- Opening Delimiter -

-- ==== Sys2Proof/Tests/Slice0.lean ====
section
/-! SUPPORT. Tests of one step each, expected results from spec/95_test_vectors.md (the vector's name in each docstring) or worked by hand
from the rule named; words written out from spec/30_encoding.md; ill-formed terms the checks refuse; and, for every statement with
hypotheses, a state and operands that meet them, clause by clause. -/

namespace Sys2Proof.Tests

open Sys2Proof.Machine

/-! ### Small states -/

/-- The example platform of 95_test_vectors.md section 0. -/
def plat : Platform where
  lastChannel := 15
  smpCycles := Vector.replicate 8 3
  basePage := 0x100000
  ramLo := 0x20000000
  ramHi := 0x2001FFFF
  windows := [{ lo := 0x20000000, hi := 0x2001FFFF, bytes := true, halves := true, words := true }]
  irqId := 1
  dbgFreeze := false
  tConversion := 0
  tTransfer := 0
  tUpdate := 0
  tTick := 0

/-- Reset on that platform, with CTRL holding the fields of a word. -/
def withCtrl (w : Word) : State := { State.reset with plat := plat, ctrl := Ctrl.ofWord w }

/-- Reset on that platform. -/
def s0 : State := withCtrl 0x00A

/-- A single ring of `n` slots at 0x20000100, the CTRL word as given. -/
def ring (w : Word) (n : BitVec 9) : State := { withCtrl w with rbase := 0x20000100, rlen := n }

/-- The state after an operation; the same state where it stops. -/
def after (i : Instr) (s : State) : State :=
  match exec i s with
  | .next t => t
  | .fault _ => s
  | .refused _ => s

/-- An operation completes. -/
def completes (i : Instr) (s : State) : Bool :=
  match exec i s with
  | .next _ => true
  | .fault _ => false
  | .refused _ => false

/-! ### Ill-formed terms are refused -/

theorem test_wf_sample : Instr.wellFormed (.adcEoc 4096) = false := by decide
theorem test_wf_read_size : Instr.wellFormed (.hostMemRd 0x20000000 3) = false := by decide
theorem test_wf_write_size : Instr.wellFormed (.hostMemWr 0x20000000 0 7) = false := by decide
theorem test_wf_sub_word_read : Instr.wellFormed (.subWord false true 0x028 1) = false := by decide
theorem test_wf_odd_read : Instr.wellFormed (.oddOffset false 0 1) = false := by decide
theorem test_wf_two_mod_four_read : Instr.wellFormed (.twoModFour false 0 1) = false := by decide

/-! ### Words written out from the encodings (30_encoding.md R141, R143, R147, R149, R150: Z, W, SZ, OFF from bit 15 down) -/

theorem test_decode_config_registers :
    decode (.bus 0b0000100000000000 9) = .ok .rdCtrl ∧ decode (.bus 0b0001100000000000 9) = .ok (.wrCtrl 9) ∧
    decode (.bus 0b0000100000000100 9) = .ok .rdAdccfg ∧ decode (.bus 0b0001100000000100 9) = .ok (.wrAdccfg 9) ∧
    decode (.bus 0b0000100000001000 9) = .ok .rdRbase ∧ decode (.bus 0b0001100000001000 9) = .ok (.wrRbase 9) ∧
    decode (.bus 0b0000100000001100 9) = .ok .rdRlen ∧ decode (.bus 0b0001100000001100 9) = .ok (.wrRlen 9) ∧
    decode (.bus 0b0000100000010000 9) = .ok .rdArr ∧ decode (.bus 0b0001100000010000 9) = .ok (.wrArr 9) ∧
    decode (.bus 0b0000100000010100 9) = .ok .rdPsc ∧ decode (.bus 0b0001100000010100 9) = .ok (.wrPsc 9) := by decide

theorem test_decode_status_registers :
    decode (.bus 0b0000100000011000 9) = .ok .rdCcr ∧ decode (.bus 0b0001100000011000 9) = .ok (.wrCcr 9) ∧
    decode (.bus 0b0000100000011100 9) = .ok .rdCnt ∧ decode (.bus 0b0001100000011100 9) = .ok (.wrCnt 9) ∧
    decode (.bus 0b0000100000100000 9) = .ok .rdSr ∧ decode (.bus 0b0001100000100000 9) = .ok (.wrSr 9) ∧
    decode (.bus 0b0000100000100100 9) = .ok .rdIer ∧ decode (.bus 0b0001100000100100 9) = .ok (.wrIer 9) ∧
    decode (.bus 0b0000100000101000 9) = .ok .rdDr ∧ decode (.bus 0b0001100000101000 9) = .ok (.wrDr 9) ∧
    decode (.bus 0b0000100000101100 9) = .ok .rdStat ∧ decode (.bus 0b0001100000101100 9) = .ok (.wrStat 9) ∧
    decode (.bus 0b0000100000110000 9) = .ok .rdFilt ∧ decode (.bus 0b0001100000110000 9) = .ok (.wrFilt 9) ∧
    decode (.bus 0b0000100000110100 9) = .ok .rdOvrcnt ∧ decode (.bus 0b0001100000110100 9) = .ok (.wrOvrcnt 9) := by decide

/-- Offsets 0x03C, 0x07C, 0x084, 0x1FC and 0x3FC, the free bits of each row at more than one value. -/
theorem test_decode_reserved_offsets :
    decode (.bus 0b0000100000111100 9) = .ok (.rdRsv038 1) ∧ decode (.bus 0b0001100000111100 9) = .ok (.wrRsv038 1 9) ∧
    decode (.bus 0b0000100001111100 9) = .ok (.rdRsv040 0xF) ∧ decode (.bus 0b0001100001111100 9) = .ok (.wrRsv040 0xF 9) ∧
    decode (.bus 0b0000100010000100 9) = .ok (.rdRsv080 1) ∧ decode (.bus 0b0001100010000100 9) = .ok (.wrRsv080 1 9) ∧
    decode (.bus 0b0000100111111100 9) = .ok (.rdRsv100 0x3F) ∧ decode (.bus 0b0001100111111100 9) = .ok (.wrRsv100 0x3F 9) ∧
    decode (.bus 0b0000101111111100 9) = .ok (.rdRsv200 0x7F) ∧ decode (.bus 0b0001101111111100 9) = .ok (.wrRsv200 0x7F 9) := by
  decide

/-- `RD.H 0x028`, `WR.B 0x002`, `RD @0x001`, `WR @0x3FE` and the refused forms (V-BUS-13, V-BUS-14). -/
theorem test_decode_malformed_and_refused :
    decode (.bus 0b0000010000101000 9) = .ok (.subWord false true 0x028 0) ∧
    decode (.bus 0b0001000000000010 9) = .ok (.subWord true false 0x002 9) ∧
    decode (.bus 0b0000100000000001 9) = .ok (.oddOffset false 0 0) ∧
    decode (.bus 0b0001101111111110 9) = .ok (.twoModFour true 0xFF 9) ∧
    decode (.bus 0b1000000000000001 9) = .ok (.refusedZ1xx 1) ∧
    decode (.bus 0b0100000000000001 9) = .ok (.refusedZ01x 1) ∧
    decode (.bus 0b0010100000000000 9) = .ok (.refusedZ001 0x800) ∧
    decode (.bus 0b0000110000000000 9) = .ok (.refusedSz11 false 0) := by decide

- Closing Delimiter -

Everything starting at the line containing "theorem test_wf_sub_word_read : Instr.wellFormed" and ending at the line containing "decode (.bus 0b0000100000010000" in the records above should be repeated exactly, and only that.

# Exercise solution
theorem test_wf_sub_word_read : Instr.wellFormed (.subWord false true 0x028 1) = false := by decide
theorem test_wf_odd_read : Instr.wellFormed (.oddOffset false 0 1) = false := by decide
theorem test_wf_two_mod_four_read : Instr.wellFormed (.twoModFour false 0 1) = false := by decide

/-! ### Words written out from the encodings (30_encoding.md R141, R143, R147, R149, R150: Z, W, SZ, OFF from bit 15 down) -/

theorem test_decode_config_registers :
    decode (.bus 0b0000100000000000 9) = .ok .rdCtrl ∧ decode (.bus 0b0001100000000000 9) = .ok (.wrCtrl 9) ∧
    decode (.bus 0b0000100000000100 9) = .ok .rdAdccfg ∧ decode (.bus 0b0001100000000100 9) = .ok (.wrAdccfg 9) ∧
    decode (.bus 0b0000100000001000 9) = .ok .rdRbase ∧ decode (.bus 0b0001100000001000 9) = .ok (.wrRbase 9) ∧
    decode (.bus 0b0000100000001100 9) = .ok .rdRlen ∧ decode (.bus 0b0001100000001100 9) = .ok (.wrRlen 9) ∧
    decode (.bus 0b0000100000010000 9) = .ok .rdArr ∧ decode (.bus 0b0001100000010000 9) = .ok (.wrArr 9) ∧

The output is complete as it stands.